See here for the Cloud Datastore documentation on Data Consistency.

Datastore Indexes

Every cloud datastore query requires an index. Yes, you read that correctly. Every single one. The indexes contain entity keys in a sequence specified by the index's properties and, optionally, the entity's ancestors.

There are two types of indexes, built-in and composite.

Built-in

By default, Cloud Datastore automatically predefines an index for each property of each entity kind. These single property indexes are suitable for simple types of queries. These indexes are free and do not count against your index limit.

Composite

Composite index multiple property values per indexed entity. Composite indexes support complex queries and are defined in an index.yaml file.

Composite indexes are required for queries of the following form:

  • queries with ancestor and inequality filters
  • queries with one or more inequality filters on a property and one or more equality filters on other properties
  • queries with a sort order on keys in descending order
  • queries with multiple sort orders
  • queries with one or more filters and one or more sort orders

NOTE: Inequality filters are LESS_THAN, LESS_THAN_OR_EQUAL, GREATER_THAN, GREATER_THAN_OR_EQUAL.

Google has excellent doc regarding datastore indexes here.

The datastore emulator generates composite indexes in an index.yaml file automatically. The file can be found in /tmp/local_datastore/WEB-INF/index.yaml. If your localhost Rails app exercises every possible query the application will issue, using every combination of filter and sort order, the generated entries will represent your complete set of indexes.

One thing to note is that the datastore emulator caches indexes. As you add and modify application code you might find that the local datastore index.yaml contains indexes that are no longer needed. In this scenario try deleting the index.yaml and restarting the emulator. Navigate through your Rails app and the index.yaml will be built from scratch.

Datastore Emulator

Install the Google Cloud SDK.

$ curl https://sdk.cloud.google.com | bash

You can check the version of the SDK and the components installed with:

$ gcloud components list

Install the Cloud Datastore Emulator, which provides local emulation of the production Cloud Datastore environment and the gRPC API. However, you'll need to do a small amount of configuration before running the application against the emulator, see here.

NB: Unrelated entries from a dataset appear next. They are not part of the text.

/-- A write of one cap field: a value out of range leaves it and writes a record (R464). -/
def capWrite (s : State) (w : BitVec 11) (f : Tansy → Tansy) : State :=
  if capInRange w then s.modTns fun t => (f t).recap else s.tansyRec 0x80

/-- MG_CAP_WRITE (R464, R486): management only. -/
def mgCapWrite (a : Agent) (w : BitVec 11) (s : State) : State :=
  if a = .management then capWrite s w fun t => { t with mgCap := w } else s
/-- ALERT_CAP_WRITE (R464, R486): management only. -/
def alertCapWrite (a : Agent) (w : BitVec 11) (s : State) : State :=
  if a = .management then capWrite s w fun t => { t with alertCap := w } else s
/-- RT_CAP_WRITE (R464, R486): the platform processors, or a session of level 2. -/
def rtCapWrite (a : Agent) (w : BitVec 11) (s : State) : State :=
  if a ≠ .management ∧ mayWrite s a 2 then capWrite s w fun t => { t with rtCap := w } else s

/-- The budget allowances in force at a cycle (R469). -/
def Tansy.allowNow (t : Tansy) (now : Nat) : SMap Nat := if t.allowFrom ≤ now then t.allow else t.allowOld

/-- New budget allowances: the limiters apply them from the next cycle that is a multiple of 64 (R469). DESIGN CHOICE (log 140): they
reach the array island within that time. -/
def Tansy.setAllow (t : Tansy) (now : Nat) (m : SMap Nat) : Tansy :=
  { t with allow := m, allowOld := t.allowNow now, allowFrom := (now / 64 + 1) * 64 }

/-- The alert cap counts from now on, and every budget allowance becomes 8 (R467). -/
def applyAlert (s : State) : State :=
  s.modTns fun t =>
    { t.setAllow s.cycle ((List.range 32).foldl (fun m c => mset 64 m c 8) t.allow) with alertHeld := true, allOneSince := none }.recap

/-- CAP_ALERT_ASSERT (R467, R484): the pin goes low, every budget allowance becomes 8, and the device writes a cap-alert record; during a
stop the alert cap waits for the resume. -/
def capAlertAssert (s : State) : State :=
  let s := { s with pins := { s.pins with capAlertN := false } }
  if !s.live then s else (if s.stopped then s else applyAlert s).tansyRec 0x83
/-- CAP_ALERT_DEASSERT (R467): the effective cap returns at the next period. -/
def capAlertDeassert (s : State) : State := { s with pins := { s.pins with capAlertN := true } }

/-! ### Demand estimates and division (R468, R469) -/

/-- E_full: 24 W a core on SCP-3128, 18 W on SCP-3096 (R468). -/
def eFull (grade : BitVec 8) : Nat := if grade = 0x01 then 24 * watt else 18 * watt

/-- Key of the estimate of core c in phase φ. -/
def estKey (c phase : Nat) : Nat := c * 256 + phase
/-- The demand estimate of a core in the phase it is in. -/
def demand (s : State) (c : Nat) : Nat := mget (eFull s.grade) s.tns.est (estKey c (s.core c).phase.toNat)
/-- The budget allowance that Tansy has set for core c (R468). -/
def budget (s : State) (c : Nat) : Nat := mget 64 s.tns.allow c

/-- The new estimate from the old one, the power of the period, the allowance in force and whether a vector was held back (R468). -/
def newEstimate (full e p n : Nat) (held : Bool) : Nat :=
  let x : Nat := if held ∧ n < 64 then p * 64 / n else p
  let e' : Int := (e : Int) + ((x : Int) - e).fdiv 8
  (min (max e' 0) full).toNat

/-- The level lam over demands sorted upward: the sum of min(d, lam) is `rest`, as numerator and denominator (R469). -/
def levelOf : List Nat → Int → Int × Nat
  | [], rest => (rest, 1)
  | d :: ds, rest => if rest ≤ d * (ds.length + 1 : Nat) then (rest, ds.length + 1) else levelOf ds (rest - d)

/-- The allowance of a core of demand d at the level num / den (R469). -/
def allowanceAt (num : Int) (den d : Nat) : Nat :=
  if d = 0 then 64 else if (d * den : Nat) ≤ num then 64 else (max 1 ((64 * num).fdiv (d * den : Nat))).toNat

/-- The budget allowances for a headroom h and the demands of the cores (R469). -/
def divide (h : Int) (ds : List Nat) : List Nat :=
  if h ≤ 0 then ds.map fun _ => 1
  else if (ds.sum : Int) ≤ h then ds.map fun _ => 64
  else
    let lam := levelOf (ds.mergeSort fun a b => decide (a ≤ b)) h
    ds.map fun d => allowanceAt lam.1 lam.2 d

/-- The arrays' power of every core in a sample. -/
def corePower (m : TansySample) (c : Nat) : Nat := nth m.core c 0

/-- The estimates at the end of a period (R468): those of the cores that stayed in one phase. -/
def updateEstimates (s : State) (m : TansySample) : SMap Nat :=
  (List.range 32).foldl (fun e c =>
    if nth m.steady c false then
      mset (eFull s.grade) e (estKey c (s.core c).phase.toNat)
        (newEstimate (eFull s.grade) (demand s c) (corePower m c) (budget s c) (nth m.held c false))
    else e) s.tns.est

/-- One sample of the package power; PWR is the average of those of the last 1 ms (R465, R487). -/
def Tansy.sample (t : Tansy) (pkg : Nat) : Tansy :=
  let hist := (t.pwrHist ++ [pkg]).drop (t.pwrHist.length - 99)
  { t with pwrHist := hist, pwrLast := hist.sum, pwr := BitVec.ofNat 12 (min (hist.sum / (hist.length * watt)) 4095) }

$ gcloud components install cloud-datastore-emulator 

Add the following line to your ~/.bash_profile:

export PATH="~/google-cloud-sdk/platform/cloud-datastore-emulator:$PATH"

Restart your shell:

exec -l $SHELL    

To create the local development datastore execute the following from the root of the project:

$ cloud_datastore_emulator create tmp/local_datastore

To create the local test datastore execute the following from the root of the project:

$ cloud_datastore_emulator create tmp/test_datastore

To start the local Cloud Datastore emulator:

$ cloud_datastore_emulator start --port=8180 tmp/local_datastore

Example Rails App

There is an example Rails 5 app in the test directory here.

 $ bundle
 $ cloud_datastore_emulator create tmp/local_datastore
 $ cloud_datastore_emulator create tmp/test_datastore
 $ ./start-local-datastore.sh
 $ rails s

Navigate to http://localhost:3000.

CarrierWave File Uploads

Active Model Datastore has built in support for CarrierWave which is a simple and extremely flexible way to upload files from Rails applications. You can use different stores, including filesystem and cloud storage such as Google Cloud Storage or AWS.

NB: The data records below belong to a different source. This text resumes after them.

-- ==== Sys2Proof/Machine/Vault.lean ====
section
/-!
DEFINITION. The vaults (chapter 06): reads and writes at a controller, the command path, remaps, the self-test, scrub, refresh and
error injection.
-/

namespace Sys2Proof.Machine

/-! ### Reads and writes (R186, R192 to R195) -/

/-- A command-path error after three failed reissues (R195). -/
def commandError (s : State) (a : Nat) : State :=
  s.emit { code := 0x17, uclass := 6, uinst := vaultOf a * 8 + dieOf a, addr := a - a % 64 }

/-- VAULT_READ (R193, R195): the granule that holds `a` is read; a read whose command fails is delivered poisoned. -/
def vaultRead (a : Nat) (first second : Disturb) (s : State) : State :=
  if Config.dramEnd ≤ a then s
  else
    let g := a / 64
    let v := vaultOf a
    let failed := first.cmdFail || (second.cmdFail &&
      rsOfPattern (patternXor (patternOf (mget [] s.errs g)) (patternOf first.syms)) == .uncorrectable)
    if failed then
      (commandError s a).modVault v fun u => { u with lastRead := some (marked true (readB s (64 * g) 64)) }
    else
      let t := readGranule s g first second
      t.modVault v fun u => { u with lastRead := some (readP t (64 * g) 64) }

/-- VAULT_WRITE (R186, R194, R195): accepted bytes are merged, held for copy-before-write where the page is pending, and written;
an uncorrectable path code, an uncorrectable merge read or a failed command sets the mark. -/
def vaultWrite (a : Nat) (data : List Byte) (psn pathBad : Bool) (merge : Disturb) (s : State) : State :=
  let n := data.length
  if data = [] ∨ Config.dramEnd < a + n then s
  else
    let part := (granulesOf a n).filter fun g => !(decide (a ≤ 64 * g) && decide (64 * g + 64 ≤ a + n))
    let s := if merge.cmdFail then commandError s a else part.foldl (fun t g => readGranule t g merge merge) s
    writeDram s a (marked (psn || pathBad || merge.cmdFail) data)

/-- COMMAND_PATH_TIMEOUT (R195, R449): the vault is reported failed, a permanent classification that withdraws the part at once. -/
def pathTimeout (v die : Nat) (s : State) : State :=
  classify (s.emit { code := 0x18, uclass := 6, uinst := v * 8 + die }) 6 (v * 8 + die) 0 0x18

/-- DETECTION_SUMMARY (R199): at the end of a 1 ms window, the summary of the records replaced in it. -/
def detectionSummary (v : Nat) (s : State) : State :=
  if (s.vault v).detWindow < s.nowNs / 1000000 then
    (flushDetections s v).modVault v fun u => { u with detWindow := s.nowNs / 1000000 }
  else s

/-! ### Remap (R203 to R206, R209) -/

/-- Spare pages of a die that no word uses and that have not been found failing. -/
def freeSpares (v : Vault) (die : Nat) : List Nat :=
  (List.range 16).filter fun n =>
    !(v.remap.any fun w => w.die.toNat == die && w.spare.toNat == n) && !v.badSpares.contains (die, n)

/-- Whether a die has no free spare or all 16 words are valid (R206). -/
def remapFull (v : Vault) : Bool :=
  decide (16 ≤ v.remap.length) || (List.range 8).any fun d => (freeSpares v d).isEmpty

/-- The remap-exhausted record (R206): the page stays in service. -/
def remapExhausted (s : State) (v die a : Nat) : State :=
  (s.emit { code := 0x19, uclass := 6, uinst := v * 8 + die, addr := a }).modVault v fun u => { u with remapFull := true }

/-- The device address of a page's first byte. -/
def pageAddr (v die bank page : Nat) : Nat := page * 2 ^ 25 + bank * 2 ^ 20 + v * 2 ^ 14 + die * 2 ^ 7

/-- Redirect a failing page to a free spare of its die, or, for a page whose spare fails, to another spare (R204 to R206). Which free
spare is taken the spec leaves open (a free choice). The flag tells whether the page has a spare. -/
def addRemap (s : State) (v die bank page source : Nat) : State × Bool :=
  let u := s.vault v
  let same := fun (w : RemapWord) => w.die.toNat == die && w.bank.toNat == bank && w.page.toNat == page
  let spares := freeSpares u die
  let spare := nth spares (Config.freeChoice s.fresh % spares.length) 0
  let word : RemapWord := ⟨BitVec.ofNat 3 source, BitVec.ofNat 4 spare, BitVec.ofNat 13 page, BitVec.ofNat 5 bank, BitVec.ofNat 3 die⟩
  if spares = [] then (remapExhausted s v die (pageAddr v die bank page), false)
  else if u.remap.any same then
    (s.draw.modVault v fun u =>
      { u with
        remap := u.remap.map fun w => if same w then word else w
        badSpares := u.badSpares ++ (u.remap.filter same).map fun w => (die, w.spare.toNat) }, true)
  else if 16 ≤ u.remap.length then (remapExhausted s v die (pageAddr v die bank page), false)
  else (s.draw.modVault v fun u => { u with remap := u.remap ++ [word] }, true)

/-- The granules of a page. -/
def pageGranules (v die bank page : Nat) : List Nat :=
  (List.range 16).flatMap fun col => [0, 1].map fun h => (pageAddr v die bank page + col * 2 ^ 10 + h * 64) / 64

/-- The copy of a page to its spare (R205): corrected where it can be, marked where it cannot. -/
def remapCopy (s : State) (v die bank page : Nat) : State :=
  (pageGranules v die bank page).foldl (fun t g => fetchRange t (64 * g) 64) s

/-! ### Self-test (R207 to R209) -/

/-- The checkers on their test words (R208). -/
def checkersPass : Bool := rsSelfTest && metaSelfTest && sramSelfTest

/-- A spare page that fails (R204, R209): no word names it again, and a word that names it moves to another spare of the die. -/
def badSpare (s : State) (v die n source : Nat) : State :=
  match (s.vault v).remap.find? fun w => w.die.toNat == die && w.spare.toNat == n with
  | some w => (addRemap s v die w.bank.toNat w.page.toNat source).1
  | none => s.modVault v fun u => { u with badSpares := u.badSpares ++ if u.badSpares.contains (die, n) then [] else [(die, n)] }

/-- SELF_TEST_COMPLETE (R208, R209): the failing pages get remap words, a failing page from 6,144 on being a spare; a checker with a wrong
outcome fails the test. `checkersOk` tells that no checker of the hardware is broken. -/
def selfTest (v : Nat) (checkersOk : Bool) (failing : List (Nat × Nat × Nat)) (s : State) : State :=
  if (s.vault v).stDone then s
  else
    let s := failing.foldl (fun t (d, b, p) =>
      if 6144 ≤ p then badSpare t v d ((p - 6144) % 16) 1
      else if (t.vault v).redirects d b p then t else (addRemap t v d b p 1).1) s
    let s := if checkersOk && checkersPass then s
      else classify ((s.emit { code := 0x1A, uclass := 6, uinst := v * 8 }).modVault v fun u => { u with stFail := true })
        6 (v * 8) 0 0x1A
    (s.modVault v fun u => { u with stDone := true }).modPage (0x40 + v) fun p => if p.op = 3 then p.finish else p

/-! ### Scrub (R210, R211, R533) -/

/-- Granules that a pass of a vault's scrub reads: user and spare (R533). -/
abbrev scrubTotal : Nat := 50335744
/-- The user granules of a vault. -/
abbrev scrubUser : Nat := 50331648
/-- The granule at a place of the ascending order of a vault. -/
def scrubGranule (v pos : Nat) : Nat := (pos / 256 * 2 ^ 20 + v * 2 ^ 14) / 64 + pos % 256

/-- The granule of a device address that a spare granule stands for: one of the page that a remap word sends there. -/
def spareGranule (u : Vault) (v die n g : Nat) : Option Nat :=
  (u.remap.find? fun w => w.die.toNat == die && w.spare.toNat == n).map fun w =>
    nth (pageGranules v die w.bank.toNat w.page.toNat) g 0

/-- A read of a granule of a spare page that no word names (R193): it holds a clean word, so what it meets decides; such a granule has no
device address, and what a record of it names stays open. -/
def freeSpareRead (v die : Nat) (first second : Disturb) (s : State) : State :=
  let loc := Config.freeChoice s.fresh % Config.dramEnd
  let s := s.draw
  let seen := fun (d : Disturb) => if d.cmdFail then RsResult.uncorrectable else rsOfPattern (patternOf d.syms)
  let corrected := fun (retry : Nat) =>
    (s.modVault v fun u => u.ecc 1 0 retry).noteEvent 1 (unitId 6 (v * 8 + die)) 0x14 (dramPageLoc loc)
  if first.cmdFail || (second.cmdFail && seen first == .uncorrectable) then
    s.emit { code := 0x17, uclass := 6, uinst := v * 8 + die, addr := loc - loc % 64 }
  else match seen first, seen second with
  | .clean, _ => if first.mdata = 0 then s else corrected 0
  | .corrected _, _ => corrected 0
  | .uncorrectable, .clean => s.modVault v fun u => u.ecc 0 0 1
  | .uncorrectable, .corrected _ => corrected 1
  | .uncorrectable, .uncorrectable => detectAt (s.modVault v fun u => u.ecc 0 1 0) v die (loc - loc % 64) 0x14

/-- The spare granule at a place of the pass, counted from the first: 512 to a die, 32 to a page (DESIGN CHOICE, log 155: the order of spares). -/
def spareRead (v n : Nat) (first second : Disturb) (s : State) : State :=
  match spareGranule (s.vault v) v (n / 512) (n / 32 % 16) (n % 32) with
  | some g => vaultRead (64 * g) first second s
  | none => freeSpareRead v (n / 512) first second s

/-- DRAM_SCRUB_READ (R193, R210, R211): the next granule of the pass in ascending order, the spare granules after the user ones. -/
def scrubRead (v : Nat) (first second : Disturb) (s : State) : State :=
  let u := s.vault v
  if !u.scrubEn then s
  else
    let s := if u.scrubAct then s
      else (s.modVault v fun u => { u with scrubAct := true, scrubPos := 0 }).beginProg (0x40 + v) 2 scrubTotal
    let pos := (s.vault v).scrubPos
    let s := if pos < scrubUser then vaultRead (64 * scrubGranule v pos) first second s
      else spareRead v (pos - scrubUser) first second s
    let s := s.modPage (0x40 + v) fun p => if p.op = 2 then p.advance 1 else p
    if pos + 1 < scrubTotal then s.modVault v fun u => { u with scrubPos := pos + 1 }
    else (s.modVault v fun u => { u with scrubAct := false, scrubPos := 0, passes := satAdd 32 u.passes 1 }).modPage (0x40 + v)
      fun p => if p.op = 2 then p.finish else p

/-- Adjacent physical cells of the group of sixteen words that holds a word flip: bit j of word k lies at cell 16j + k (R196). -/
def burstFlips (s : State) (key : Nat) (b : SramBurst) : State :=
  (List.range (min b.len (1152 - b.pos))).foldl (fun t i =>
    let p := b.pos + i
    sramFlip t (16 * (key / 16) + p % 16) (BitVec.twoPow 72 (p / 16))) s

/-- Copies of the mark of a word's granule flip (R197). -/
def markFlips (s : State) (key : Nat) (m : BitVec 3) : State :=
  if accWords ≤ key then s
  else { s with metaErrs := mset 0 s.metaErrs (key / 8) (mget 0 s.metaErrs (key / 8) ^^^ m.setWidth 8) }

/-- Copies of the clean bit of a directory entry flip (R198). -/
def cleanFlips (s : State) (v slot : Nat) (m : BitVec 3) : State :=
  if m = 0 then s
  else s.modVault v fun u =>
    let e := u.entry (slot / 8) (slot % 8)
    u.setEntry (slot / 8) (slot % 8) { e with clean := e.clean ^^^ m }

/-- The read of an SRAM word at its store (R81, R197, R198). -/
def sramWordRead (s : State) (w : SramWord) : State :=
  let r := sramRead s (sramKey w)
  match w with
  | .tile _ _ => if r.2 then setMark r.1 (sramKey w / 8) else r.1
  | .acc ph n => readEntry s ph.val (n % 65536)
  | .hot v n => if r.2 then badSlot r.1 v.val (n % 2 ^ 17 / 16) else r.1
  | .dir v n => fetchDirWord s v.val (n % 4096)
  | .buffer _ _ | .sharedCache _ => r.1

/-- SRAM_SCRUB_READ (R196 to R198, R210): what has flipped in the word's group shows, and the word is read. -/
def sramScrub (w : SramWord) (b : SramBurst) (s : State) : State :=
  let s := markFlips (burstFlips s (sramKey w) b) (sramKey w) b.mark
  let s := match w with
    | .dir v n => cleanFlips (cleanFlips s v.val (2 * (n % 4096)) b.cleanLo) v.val (2 * (n % 4096) + 1) b.cleanHi
    | _ => s
  sramWordRead s w

/-! ### Refresh and injection (R212, R218) -/

/-- REFRESH (R212): a command covers four pages of a bank; none is issued in self-refresh. -/
def refreshBank (v die bank : Nat) (s : State) : State :=
  if (s.vault v).otstop then s
  else s.modVault v fun u => { u with refreshPtr := mmod 0 u.refreshPtr (die * 32 + bank) fun p => (p + 4) % 6144 }

/-- A write of VLT_INJ (R218): ARM is write-1-to-set; while it is 1, the other fields keep their values. -/
def writeInject (i : Inject) (x : Word) : Inject :=
  if i.arm then i
  else
    { arm := x.getLsbD 63, mode := x.extractLsb' 60 3, sym0 := x.extractLsb' 54 6, sym1 := x.extractLsb' 48 6,
      sym2 := x.extractLsb' 42 6, granule := x.extractLsb' 6 32 }

/-! ### The commands -/

/-- VAULT_READ (R193). -/
def execVaultRead (addr : Nat) (first second : Disturb) (s : State) : Result :=
  .next (if s.live && !s.stopped then vaultRead addr first second s else s)
/-- VAULT_WRITE (R186). -/
def execVaultWrite (addr : Nat) (data : List Byte) (psn pathBad : Bool) (merge : Disturb) (s : State) : Result :=
  .next (if s.live && !s.stopped then vaultWrite addr data psn pathBad merge s else s)
/-- COMMAND_PATH_TIMEOUT (R195). -/
def execCommandPathTimeout (v : VaultId) (die : Fin 8) (s : State) : Result :=
  .next (if s.live then pathTimeout v.val die.val s else s)
/-- DETECTION_SUMMARY (R199). -/
def execDetectionSummary (v : VaultId) (s : State) : Result := .next (if s.live then detectionSummary v.val s else s)
/-- DRAM_SCRUB_READ (R210). -/
def execDramScrubRead (v : VaultId) (first second : Disturb) (s : State) : Result :=
  .next (if s.live && !s.stopped then scrubRead v.val first second s else s)
/-- SRAM_SCRUB_READ (R210). -/
def execSramScrubRead (w : SramWord) (b : SramBurst) (s : State) : Result :=
  .next (if s.live && !s.stopped then sramScrub w b s else s)
/-- REFRESH (R212). -/
def execRefresh (v : VaultId) (die : Fin 8) (bank : Fin 32) (s : State) : Result :=
  .next (if s.live then refreshBank v.val die.val bank.val s else s)
/-- SELF_TEST_COMPLETE (R209). -/
def execSelfTestComplete (v : VaultId) (checkersOk : Bool) (failing : List (Fin 8 × Fin 32 × Nat)) (s : State) : Result :=
  .next (if s.live then selfTest v.val checkersOk (failing.map fun (d, b, p) => (d.val, b.val, p % 6160)) s else s)
/-- VLT_INJ_ARM (R218). -/
def execVltInjArm (v : VaultId) (val : Word) (s : State) : Result :=
  .next (if s.live then s.modVault v.val fun u => { u with inj := writeInject u.inj val } else s)

end Sys2Proof.Machine
end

Simply require active_model/datastore/carrier_wave_uploader and extend your model with the CarrierWaveUploader (after including ActiveModel::Datastore). Follow the CarrierWave instructions for generating an uploader.

In this example it will be something like:

rails generate uploader ProfileImage

Define an attribute on the model for your file(s). You can then mount the uploaders using mount_uploader (single file) or mount_uploaders (array of files). Don't forget to add the new attribute to entity_properties and whitelist the attribute in the controller if using strong parameters.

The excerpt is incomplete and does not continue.